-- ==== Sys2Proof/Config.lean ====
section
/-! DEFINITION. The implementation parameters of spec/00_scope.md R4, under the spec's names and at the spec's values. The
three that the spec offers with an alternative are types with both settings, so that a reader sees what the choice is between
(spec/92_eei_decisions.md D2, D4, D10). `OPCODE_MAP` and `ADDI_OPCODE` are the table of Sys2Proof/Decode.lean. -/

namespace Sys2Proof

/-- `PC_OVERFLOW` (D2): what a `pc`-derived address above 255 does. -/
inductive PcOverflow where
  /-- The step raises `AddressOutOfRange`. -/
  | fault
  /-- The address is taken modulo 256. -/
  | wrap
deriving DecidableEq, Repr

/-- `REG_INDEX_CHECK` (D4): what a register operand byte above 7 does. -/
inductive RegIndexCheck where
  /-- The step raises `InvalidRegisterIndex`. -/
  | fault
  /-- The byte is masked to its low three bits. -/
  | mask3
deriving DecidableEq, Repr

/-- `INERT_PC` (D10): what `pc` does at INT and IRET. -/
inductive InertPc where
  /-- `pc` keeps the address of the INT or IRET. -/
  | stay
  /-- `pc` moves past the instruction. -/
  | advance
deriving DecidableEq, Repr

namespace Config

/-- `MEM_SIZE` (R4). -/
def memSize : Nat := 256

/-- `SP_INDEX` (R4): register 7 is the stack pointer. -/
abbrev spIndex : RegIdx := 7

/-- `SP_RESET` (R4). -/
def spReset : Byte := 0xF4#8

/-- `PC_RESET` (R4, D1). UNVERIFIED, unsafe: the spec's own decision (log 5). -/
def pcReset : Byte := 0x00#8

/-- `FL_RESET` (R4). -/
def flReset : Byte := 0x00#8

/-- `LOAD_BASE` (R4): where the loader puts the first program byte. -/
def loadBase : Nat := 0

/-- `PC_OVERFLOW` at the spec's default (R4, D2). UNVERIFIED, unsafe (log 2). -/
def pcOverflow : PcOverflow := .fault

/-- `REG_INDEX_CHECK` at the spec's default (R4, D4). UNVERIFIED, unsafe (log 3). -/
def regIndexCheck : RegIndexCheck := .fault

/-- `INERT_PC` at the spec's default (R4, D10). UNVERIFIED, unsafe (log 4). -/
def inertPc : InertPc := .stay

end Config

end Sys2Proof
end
--
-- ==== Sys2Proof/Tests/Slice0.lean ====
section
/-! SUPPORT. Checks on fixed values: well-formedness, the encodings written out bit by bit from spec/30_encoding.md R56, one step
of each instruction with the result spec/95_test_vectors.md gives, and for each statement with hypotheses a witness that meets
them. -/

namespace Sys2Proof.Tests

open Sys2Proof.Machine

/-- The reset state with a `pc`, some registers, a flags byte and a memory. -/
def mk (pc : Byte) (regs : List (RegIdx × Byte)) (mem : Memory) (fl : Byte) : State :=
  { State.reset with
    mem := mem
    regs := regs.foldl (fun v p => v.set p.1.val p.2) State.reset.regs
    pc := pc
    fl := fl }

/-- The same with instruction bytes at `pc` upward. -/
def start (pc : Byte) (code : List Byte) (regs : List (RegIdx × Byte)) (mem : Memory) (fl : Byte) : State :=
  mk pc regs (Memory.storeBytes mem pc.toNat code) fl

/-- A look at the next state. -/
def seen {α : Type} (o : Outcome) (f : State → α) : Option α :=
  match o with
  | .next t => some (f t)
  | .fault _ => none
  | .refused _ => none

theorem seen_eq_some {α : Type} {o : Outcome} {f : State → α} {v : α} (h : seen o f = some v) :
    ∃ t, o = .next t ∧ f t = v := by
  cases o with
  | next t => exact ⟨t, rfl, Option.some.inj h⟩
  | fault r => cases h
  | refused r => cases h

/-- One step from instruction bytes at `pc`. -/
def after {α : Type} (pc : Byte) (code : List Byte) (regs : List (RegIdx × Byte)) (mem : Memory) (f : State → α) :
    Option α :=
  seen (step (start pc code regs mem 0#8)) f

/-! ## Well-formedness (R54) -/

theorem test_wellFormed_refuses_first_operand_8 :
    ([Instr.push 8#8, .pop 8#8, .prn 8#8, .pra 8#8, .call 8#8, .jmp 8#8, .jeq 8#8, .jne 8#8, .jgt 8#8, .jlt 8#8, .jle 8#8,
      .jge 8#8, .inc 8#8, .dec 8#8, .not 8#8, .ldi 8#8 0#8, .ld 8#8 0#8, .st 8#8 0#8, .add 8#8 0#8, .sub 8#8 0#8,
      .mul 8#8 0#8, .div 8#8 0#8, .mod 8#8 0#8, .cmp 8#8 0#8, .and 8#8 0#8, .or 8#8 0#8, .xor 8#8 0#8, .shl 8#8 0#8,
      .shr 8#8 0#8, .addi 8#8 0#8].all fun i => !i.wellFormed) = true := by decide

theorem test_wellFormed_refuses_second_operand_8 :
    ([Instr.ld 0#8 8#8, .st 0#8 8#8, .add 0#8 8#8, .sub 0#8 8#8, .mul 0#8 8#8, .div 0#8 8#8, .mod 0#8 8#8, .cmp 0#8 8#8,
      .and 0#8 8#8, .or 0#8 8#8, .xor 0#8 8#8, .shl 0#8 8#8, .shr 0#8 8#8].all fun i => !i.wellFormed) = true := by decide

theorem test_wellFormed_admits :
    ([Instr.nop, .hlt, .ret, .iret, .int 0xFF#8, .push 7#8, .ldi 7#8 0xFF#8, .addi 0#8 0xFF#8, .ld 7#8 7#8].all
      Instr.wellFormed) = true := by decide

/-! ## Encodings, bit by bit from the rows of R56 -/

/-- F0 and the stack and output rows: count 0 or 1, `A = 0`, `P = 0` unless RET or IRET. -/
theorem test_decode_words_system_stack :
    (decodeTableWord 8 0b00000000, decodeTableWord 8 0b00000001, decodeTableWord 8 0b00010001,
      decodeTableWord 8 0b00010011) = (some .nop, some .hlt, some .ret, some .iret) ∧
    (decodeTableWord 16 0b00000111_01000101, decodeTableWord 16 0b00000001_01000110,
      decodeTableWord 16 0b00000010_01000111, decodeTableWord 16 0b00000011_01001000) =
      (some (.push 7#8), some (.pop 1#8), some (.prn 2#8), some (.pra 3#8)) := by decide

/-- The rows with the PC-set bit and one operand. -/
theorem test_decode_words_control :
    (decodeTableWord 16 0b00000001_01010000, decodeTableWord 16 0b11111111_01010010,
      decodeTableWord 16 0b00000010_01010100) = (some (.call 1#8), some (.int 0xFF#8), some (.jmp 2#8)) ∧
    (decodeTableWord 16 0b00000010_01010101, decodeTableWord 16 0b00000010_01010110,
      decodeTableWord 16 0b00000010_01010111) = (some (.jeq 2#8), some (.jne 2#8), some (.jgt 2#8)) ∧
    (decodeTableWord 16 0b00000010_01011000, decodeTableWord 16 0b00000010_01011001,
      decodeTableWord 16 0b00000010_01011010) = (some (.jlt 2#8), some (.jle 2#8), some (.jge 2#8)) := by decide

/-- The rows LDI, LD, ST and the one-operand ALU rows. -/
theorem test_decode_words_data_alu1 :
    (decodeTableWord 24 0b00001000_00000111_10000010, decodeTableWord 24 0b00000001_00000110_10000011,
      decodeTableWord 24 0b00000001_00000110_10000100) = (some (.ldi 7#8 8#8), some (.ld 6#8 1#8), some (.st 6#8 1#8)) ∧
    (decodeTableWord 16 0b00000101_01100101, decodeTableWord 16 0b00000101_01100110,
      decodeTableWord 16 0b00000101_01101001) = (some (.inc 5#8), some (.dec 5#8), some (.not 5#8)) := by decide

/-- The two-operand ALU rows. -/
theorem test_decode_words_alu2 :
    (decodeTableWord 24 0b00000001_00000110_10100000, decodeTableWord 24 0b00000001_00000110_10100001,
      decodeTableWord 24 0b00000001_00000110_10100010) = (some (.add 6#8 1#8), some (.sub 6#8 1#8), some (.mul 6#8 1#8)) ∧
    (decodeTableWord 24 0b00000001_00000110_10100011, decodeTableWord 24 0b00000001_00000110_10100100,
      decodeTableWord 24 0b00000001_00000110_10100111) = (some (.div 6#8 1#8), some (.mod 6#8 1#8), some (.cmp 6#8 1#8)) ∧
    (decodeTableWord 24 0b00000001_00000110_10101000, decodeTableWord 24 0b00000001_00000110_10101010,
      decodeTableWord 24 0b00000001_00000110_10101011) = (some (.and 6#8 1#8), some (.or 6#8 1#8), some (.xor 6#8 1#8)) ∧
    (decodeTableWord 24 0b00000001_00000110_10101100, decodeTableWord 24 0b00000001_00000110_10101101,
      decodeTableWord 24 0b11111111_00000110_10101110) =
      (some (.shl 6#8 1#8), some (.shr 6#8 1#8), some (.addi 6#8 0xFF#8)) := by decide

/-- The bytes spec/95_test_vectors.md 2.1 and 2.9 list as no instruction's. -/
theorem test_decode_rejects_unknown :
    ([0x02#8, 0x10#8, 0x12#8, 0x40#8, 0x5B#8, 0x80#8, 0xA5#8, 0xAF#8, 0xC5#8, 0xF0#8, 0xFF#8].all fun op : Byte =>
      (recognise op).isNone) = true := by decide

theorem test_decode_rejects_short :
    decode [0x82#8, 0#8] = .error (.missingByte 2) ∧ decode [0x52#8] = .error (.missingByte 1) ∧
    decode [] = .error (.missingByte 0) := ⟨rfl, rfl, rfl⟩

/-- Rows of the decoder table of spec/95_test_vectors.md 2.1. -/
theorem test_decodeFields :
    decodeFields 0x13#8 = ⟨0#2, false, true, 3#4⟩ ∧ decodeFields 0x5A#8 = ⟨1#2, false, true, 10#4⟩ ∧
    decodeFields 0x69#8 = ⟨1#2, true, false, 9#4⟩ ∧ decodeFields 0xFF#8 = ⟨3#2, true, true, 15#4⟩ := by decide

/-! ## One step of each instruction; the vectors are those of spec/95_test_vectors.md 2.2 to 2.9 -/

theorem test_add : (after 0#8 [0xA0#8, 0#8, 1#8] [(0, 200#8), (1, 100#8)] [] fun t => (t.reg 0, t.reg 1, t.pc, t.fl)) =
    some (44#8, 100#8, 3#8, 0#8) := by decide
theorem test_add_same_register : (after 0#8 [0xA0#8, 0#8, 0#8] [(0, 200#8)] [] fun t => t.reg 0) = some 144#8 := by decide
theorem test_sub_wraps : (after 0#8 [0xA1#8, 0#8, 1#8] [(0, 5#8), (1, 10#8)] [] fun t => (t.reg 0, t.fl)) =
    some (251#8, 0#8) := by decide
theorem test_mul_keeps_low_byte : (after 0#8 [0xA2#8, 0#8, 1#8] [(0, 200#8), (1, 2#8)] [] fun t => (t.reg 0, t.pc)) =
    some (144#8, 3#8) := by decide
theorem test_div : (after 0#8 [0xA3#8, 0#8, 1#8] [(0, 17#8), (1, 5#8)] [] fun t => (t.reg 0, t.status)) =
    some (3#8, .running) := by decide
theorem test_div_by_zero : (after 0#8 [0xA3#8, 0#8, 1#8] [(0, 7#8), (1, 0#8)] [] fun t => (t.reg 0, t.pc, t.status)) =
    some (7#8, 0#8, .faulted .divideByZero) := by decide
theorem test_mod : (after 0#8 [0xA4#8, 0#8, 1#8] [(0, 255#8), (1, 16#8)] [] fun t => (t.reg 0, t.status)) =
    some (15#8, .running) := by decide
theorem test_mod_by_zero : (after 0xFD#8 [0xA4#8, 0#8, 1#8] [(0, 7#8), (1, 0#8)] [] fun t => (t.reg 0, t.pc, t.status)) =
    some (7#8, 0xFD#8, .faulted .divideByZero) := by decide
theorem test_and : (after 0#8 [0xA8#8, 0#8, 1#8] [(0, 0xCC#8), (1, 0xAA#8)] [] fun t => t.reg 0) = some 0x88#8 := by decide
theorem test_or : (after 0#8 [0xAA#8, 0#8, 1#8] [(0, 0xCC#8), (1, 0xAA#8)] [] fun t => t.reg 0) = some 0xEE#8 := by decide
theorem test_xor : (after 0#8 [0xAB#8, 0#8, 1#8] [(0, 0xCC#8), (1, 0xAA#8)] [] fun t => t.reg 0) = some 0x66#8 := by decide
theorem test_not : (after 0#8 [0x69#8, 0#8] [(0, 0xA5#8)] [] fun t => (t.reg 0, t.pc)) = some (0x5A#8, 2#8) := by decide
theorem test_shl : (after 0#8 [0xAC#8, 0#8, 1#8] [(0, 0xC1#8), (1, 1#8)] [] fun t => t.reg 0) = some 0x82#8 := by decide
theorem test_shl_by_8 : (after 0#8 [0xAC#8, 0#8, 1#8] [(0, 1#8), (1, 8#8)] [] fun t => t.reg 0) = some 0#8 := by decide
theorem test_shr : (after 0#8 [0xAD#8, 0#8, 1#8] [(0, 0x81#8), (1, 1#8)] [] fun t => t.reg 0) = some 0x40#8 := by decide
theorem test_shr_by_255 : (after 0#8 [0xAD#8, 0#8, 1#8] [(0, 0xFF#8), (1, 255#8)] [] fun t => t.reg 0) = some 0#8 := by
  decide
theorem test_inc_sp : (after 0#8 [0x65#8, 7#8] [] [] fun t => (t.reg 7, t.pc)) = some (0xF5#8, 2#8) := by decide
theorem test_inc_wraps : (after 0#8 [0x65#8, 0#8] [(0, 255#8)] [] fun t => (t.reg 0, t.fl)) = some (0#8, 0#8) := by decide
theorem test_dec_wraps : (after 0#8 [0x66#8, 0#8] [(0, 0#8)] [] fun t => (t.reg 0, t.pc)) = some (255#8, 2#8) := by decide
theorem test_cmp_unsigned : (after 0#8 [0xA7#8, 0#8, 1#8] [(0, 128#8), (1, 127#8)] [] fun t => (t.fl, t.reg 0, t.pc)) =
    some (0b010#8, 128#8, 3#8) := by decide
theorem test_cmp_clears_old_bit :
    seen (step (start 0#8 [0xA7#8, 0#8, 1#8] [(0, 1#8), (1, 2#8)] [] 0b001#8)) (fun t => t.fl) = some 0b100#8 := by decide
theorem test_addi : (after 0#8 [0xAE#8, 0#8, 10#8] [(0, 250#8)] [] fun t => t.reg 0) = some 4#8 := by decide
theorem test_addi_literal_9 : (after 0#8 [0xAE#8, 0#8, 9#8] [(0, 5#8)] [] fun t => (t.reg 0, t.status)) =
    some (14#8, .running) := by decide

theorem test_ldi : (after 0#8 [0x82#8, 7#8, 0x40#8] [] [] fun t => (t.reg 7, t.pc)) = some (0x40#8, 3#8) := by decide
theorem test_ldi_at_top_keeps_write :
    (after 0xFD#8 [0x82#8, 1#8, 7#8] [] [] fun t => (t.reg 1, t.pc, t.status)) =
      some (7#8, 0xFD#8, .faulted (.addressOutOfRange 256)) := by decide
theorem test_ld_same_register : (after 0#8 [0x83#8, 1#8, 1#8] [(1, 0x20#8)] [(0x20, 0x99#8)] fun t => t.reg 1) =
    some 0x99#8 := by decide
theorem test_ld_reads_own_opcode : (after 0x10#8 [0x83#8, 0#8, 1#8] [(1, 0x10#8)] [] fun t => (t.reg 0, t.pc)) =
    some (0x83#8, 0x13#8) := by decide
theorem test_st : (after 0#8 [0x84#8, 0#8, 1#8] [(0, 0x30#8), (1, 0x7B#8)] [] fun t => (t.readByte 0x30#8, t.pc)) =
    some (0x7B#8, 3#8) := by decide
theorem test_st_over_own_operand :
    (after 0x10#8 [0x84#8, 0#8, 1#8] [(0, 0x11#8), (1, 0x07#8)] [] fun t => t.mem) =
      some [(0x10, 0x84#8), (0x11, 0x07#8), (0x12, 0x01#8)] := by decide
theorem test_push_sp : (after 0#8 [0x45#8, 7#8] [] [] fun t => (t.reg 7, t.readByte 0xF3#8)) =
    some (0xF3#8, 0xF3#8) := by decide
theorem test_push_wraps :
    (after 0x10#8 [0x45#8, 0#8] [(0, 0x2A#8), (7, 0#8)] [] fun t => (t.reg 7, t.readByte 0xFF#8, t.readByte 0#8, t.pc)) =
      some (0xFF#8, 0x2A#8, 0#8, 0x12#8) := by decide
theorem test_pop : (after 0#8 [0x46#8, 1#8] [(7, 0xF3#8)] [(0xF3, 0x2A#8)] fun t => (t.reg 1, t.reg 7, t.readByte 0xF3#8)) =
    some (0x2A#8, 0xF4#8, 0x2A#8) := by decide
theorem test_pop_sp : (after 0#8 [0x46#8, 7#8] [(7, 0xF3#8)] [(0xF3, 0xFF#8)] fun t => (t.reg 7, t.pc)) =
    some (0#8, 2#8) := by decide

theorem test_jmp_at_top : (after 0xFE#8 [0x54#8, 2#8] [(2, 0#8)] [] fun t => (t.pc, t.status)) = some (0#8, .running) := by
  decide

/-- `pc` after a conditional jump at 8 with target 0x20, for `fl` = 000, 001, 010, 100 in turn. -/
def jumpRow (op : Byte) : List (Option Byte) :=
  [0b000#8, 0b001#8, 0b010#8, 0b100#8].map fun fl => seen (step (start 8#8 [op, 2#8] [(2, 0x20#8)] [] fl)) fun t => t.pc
...
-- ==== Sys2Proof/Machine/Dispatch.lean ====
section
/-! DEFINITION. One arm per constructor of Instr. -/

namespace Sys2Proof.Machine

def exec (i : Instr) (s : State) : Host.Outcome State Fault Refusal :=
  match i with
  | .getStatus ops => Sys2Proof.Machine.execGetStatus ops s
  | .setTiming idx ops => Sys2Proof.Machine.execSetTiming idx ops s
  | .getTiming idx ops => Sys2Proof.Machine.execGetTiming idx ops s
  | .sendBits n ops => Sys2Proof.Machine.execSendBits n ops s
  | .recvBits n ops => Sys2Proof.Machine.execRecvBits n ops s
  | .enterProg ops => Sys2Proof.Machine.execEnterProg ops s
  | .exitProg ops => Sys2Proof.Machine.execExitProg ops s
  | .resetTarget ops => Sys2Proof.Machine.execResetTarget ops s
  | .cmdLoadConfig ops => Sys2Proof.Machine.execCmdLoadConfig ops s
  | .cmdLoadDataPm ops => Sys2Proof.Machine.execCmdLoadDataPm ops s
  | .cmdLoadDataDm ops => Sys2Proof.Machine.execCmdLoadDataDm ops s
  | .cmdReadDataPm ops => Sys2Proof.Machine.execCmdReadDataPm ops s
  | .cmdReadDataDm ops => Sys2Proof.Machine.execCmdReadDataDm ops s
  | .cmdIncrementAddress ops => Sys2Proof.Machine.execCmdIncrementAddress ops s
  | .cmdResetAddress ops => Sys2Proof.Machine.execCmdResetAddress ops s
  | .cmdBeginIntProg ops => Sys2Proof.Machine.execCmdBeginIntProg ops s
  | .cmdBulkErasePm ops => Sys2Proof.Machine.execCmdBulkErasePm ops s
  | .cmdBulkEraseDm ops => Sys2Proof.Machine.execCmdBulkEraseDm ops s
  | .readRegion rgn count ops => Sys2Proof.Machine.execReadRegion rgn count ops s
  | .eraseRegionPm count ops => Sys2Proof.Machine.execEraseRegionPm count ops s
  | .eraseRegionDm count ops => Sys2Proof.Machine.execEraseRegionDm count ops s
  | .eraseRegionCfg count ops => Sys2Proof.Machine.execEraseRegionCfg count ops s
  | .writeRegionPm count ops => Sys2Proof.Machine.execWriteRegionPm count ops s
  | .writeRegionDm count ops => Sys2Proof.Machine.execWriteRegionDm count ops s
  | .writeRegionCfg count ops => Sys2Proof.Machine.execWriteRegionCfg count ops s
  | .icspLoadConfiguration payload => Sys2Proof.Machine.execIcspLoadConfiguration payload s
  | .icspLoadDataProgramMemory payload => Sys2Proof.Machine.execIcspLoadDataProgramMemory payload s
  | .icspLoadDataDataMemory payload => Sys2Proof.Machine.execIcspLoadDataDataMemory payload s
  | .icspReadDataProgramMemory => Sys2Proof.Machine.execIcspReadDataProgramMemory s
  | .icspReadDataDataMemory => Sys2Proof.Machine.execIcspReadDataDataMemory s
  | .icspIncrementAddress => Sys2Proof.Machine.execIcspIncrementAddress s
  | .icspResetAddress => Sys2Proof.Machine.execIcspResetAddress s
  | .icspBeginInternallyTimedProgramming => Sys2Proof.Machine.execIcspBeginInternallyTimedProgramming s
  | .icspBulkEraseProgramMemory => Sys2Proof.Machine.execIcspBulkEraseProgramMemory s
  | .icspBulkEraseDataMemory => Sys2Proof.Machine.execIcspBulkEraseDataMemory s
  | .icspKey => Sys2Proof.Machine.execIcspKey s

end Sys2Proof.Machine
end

§ **Assignment**:
Using the entries above, extract exactly the span from the line with "-- ==== Sys2Proof/Config.lean" to the line with "def loadBase : Nat := 0", both lines included; leave out everything else.

§ **Answer section**:
-- ==== Sys2Proof/Config.lean ====
section
/-! DEFINITION. The implementation parameters of spec/00_scope.md R4, under the spec's names and at the spec's values. The
three that the spec offers with an alternative are types with both settings, so that a reader sees what the choice is between
(spec/92_eei_decisions.md D2, D4, D10). `OPCODE_MAP` and `ADDI_OPCODE` are the table of Sys2Proof/Decode.lean. -/

namespace Sys2Proof

/-- `PC_OVERFLOW` (D2): what a `pc`-derived address above 255 does. -/
inductive PcOverflow where
  /-- The step raises `AddressOutOfRange`. -/
  | fault
  /-- The address is taken modulo 256. -/
  | wrap
deriving DecidableEq, Repr

/-- `REG_INDEX_CHECK` (D4): what a register operand byte above 7 does. -/
inductive RegIndexCheck where
  /-- The step raises `InvalidRegisterIndex`. -/
  | fault
  /-- The byte is masked to its low three bits. -/
  | mask3
deriving DecidableEq, Repr

/-- `INERT_PC` (D10): what `pc` does at INT and IRET. -/
inductive InertPc where
  /-- `pc` keeps the address of the INT or IRET. -/
  | stay
  /-- `pc` moves past the instruction. -/
  | advance
deriving DecidableEq, Repr

namespace Config

/-- `MEM_SIZE` (R4). -/
def memSize : Nat := 256

/-- `SP_INDEX` (R4): register 7 is the stack pointer. -/
abbrev spIndex : RegIdx := 7

/-- `SP_RESET` (R4). -/
def spReset : Byte := 0xF4#8

/-- `PC_RESET` (R4, D1). UNVERIFIED, unsafe: the spec's own decision (log 5). -/
def pcReset : Byte := 0x00#8

/-- `FL_RESET` (R4). -/
def flReset : Byte := 0x00#8

/-- `LOAD_BASE` (R4): where the loader puts the first program byte. -/
def loadBase : Nat := 0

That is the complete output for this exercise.